Judge of the Supreme Court of Appeal
- Incumbent
- Assumed office 1 December 2022
- Appointed by: Cyril Ramaphosa

Judge of the High Court
- In office 25 July 2011 – 30 November 2022
- Appointed by: Jacob Zuma
- Division: Gauteng

Personal details
- Born: Sharise Erica Weiner 28 January 1954 (age 72)
- Spouse: Darryl Ackerman
- Alma mater: University of the Witwatersrand

= Sharise Weiner =

South African judge

Sharise Erica Weiner (born 28 January 1954) is a South African judge of the Supreme Court of Appeal. Before her appointment to the Supreme Court in December 2022, she was a judge of the South Gauteng High Court from 2011 to 2022. She was admitted as an advocate in 1978 and gained silk status in 1995.

== Early life and career ==
Born on 28 January 1954, Weiner grew up in Johannesburg, where she attended Cyrildene Primary School and Athlone Girls' High School. She completed a BA in 1975 and an LLB in 1977, both from the University of the Witwatersrand. She was involved in student advocacy and was a founding member of Lawyers for Human Rights.

In April 1978, Weiner was admitted as an advocate in the High Court of South Africa and began her legal practice, primarily in corporate law. She received silk status in South Africa in 1995, and in 1999 she was called to the Bar of England and Wales. She was an arbitrator in commercial disputes between 1996 and 2011, and during the same period she was appointed as an acting judge in the Gauteng High Court on multiple occasions. In addition, Weiner was vice-chairperson of the General Council of the Bar from 2000 to 2010.

== Judicial career ==

=== Gauteng High Court: 2011–2022 ===
Weiner joined the High Court permanently on 25 July 2011, when she was appointed as a judge in the South Gauteng High Court; she was appointed by President Jacob Zuma on the advice of the Judicial Service Commission. During her decade on the High Court bench, she was seconded as an acting judge to the Supreme Court of Appeal on several occasions between 2019 and 2022.

In addition, in 2016, Weiner was shortlisted for appointment to succeed Thuli Madonsela as Public Protector. During an interview with Parliament's Portfolio Committee on Justice and Correctional Services on 11 August, Weiner argued that the Public Protector should pursue tender corruption investigations more vigorously. She was included on the committee's final shortlist of five candidates, but Busisiwe Mkhwebane was ultimately appointed to the position instead.

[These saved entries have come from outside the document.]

-- ==== Sys2Proof/WellFormed.lean ====
section
/-! DEFINITION. Well-formedness. An instruction cannot be ill-formed: every opcode value is a constructor of its own and
every operand is a byte, so `Instr.wf` holds of every term (Laws/PerInstr.lean). The data that can be ill-formed are the
result records, whose field invariants 10_state.md R20 gives. -/

namespace Sys2Proof

/-- The layout of 30_encoding.md R38: the opcode byte, then `opCount(mode)` operand bytes for a defined opcode and none for
an undefined one. -/
def Instr.wf (i : Instr) : Bool := (encode i).length == Machine.instructionLength i.opcode

namespace Machine

/-- 10_state.md R20, first item: what holds of the record of an `Ok` result. -/
def Decoded.okWf (d : Decoded) : Bool :=
  match TABLE d.opcode with
  | some e => d.mnemonic == e.mnemonic && d.mode == e.mode && d.needed == opCount e.mode &&
      d.operands.length == d.needed && d.length == 1 + d.needed
  | none => false

/-- 10_state.md R20, second item: what holds of the record of an `Undefined` result. -/
def Decoded.undefinedWf (d : Decoded) : Bool :=
  (TABLE d.opcode).isNone && d.mnemonic == .sentinel && d.mode == .implicit && d.needed == 0 &&
    d.operands == [] && d.length == 1

/-- 10_state.md R20, third item: what holds of the record of a `Truncated` result. -/
def Decoded.truncatedWf (d : Decoded) : Bool :=
  match TABLE d.opcode with
  | some e => d.mnemonic == e.mnemonic && d.mode == e.mode && d.needed == opCount e.mode &&
      decide (d.operands.length < d.needed) && d.length == 1 + d.operands.length
  | none => false

/-- The field invariants of a result (10_state.md R20). -/
def Result.wf : Result → Bool
  | .ok d => d.okWf
  | .undefined d => d.undefinedWf
  | .truncated d => d.truncatedWf
  | .invalid => true

end Machine

end Sys2Proof
end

=== Supreme Court of Appeal: 2022–present ===
In April 2021, the Judicial Service Commission interviewed Weiner in connection with vacancies at the Supreme Court of Appeal. Members of the Commission expressed concern that she was close to retirement age, leading Weiner to opine that, "Age seems to be the final frontier of discrimination, which is also unconstitutional." Although Weiner was not appointed in 2021, she was nominated again the following year when new vacancies arose at the Supreme Court. In October 2022, the Judicial Service Commission recommended her promotion. She joined the Supreme Court on 1 December; she was the oldest member appointed to the bench.

== Personal life ==
Weiner is Jewish. She is married to Darryl Ackerman, who is an attorney; they have three children.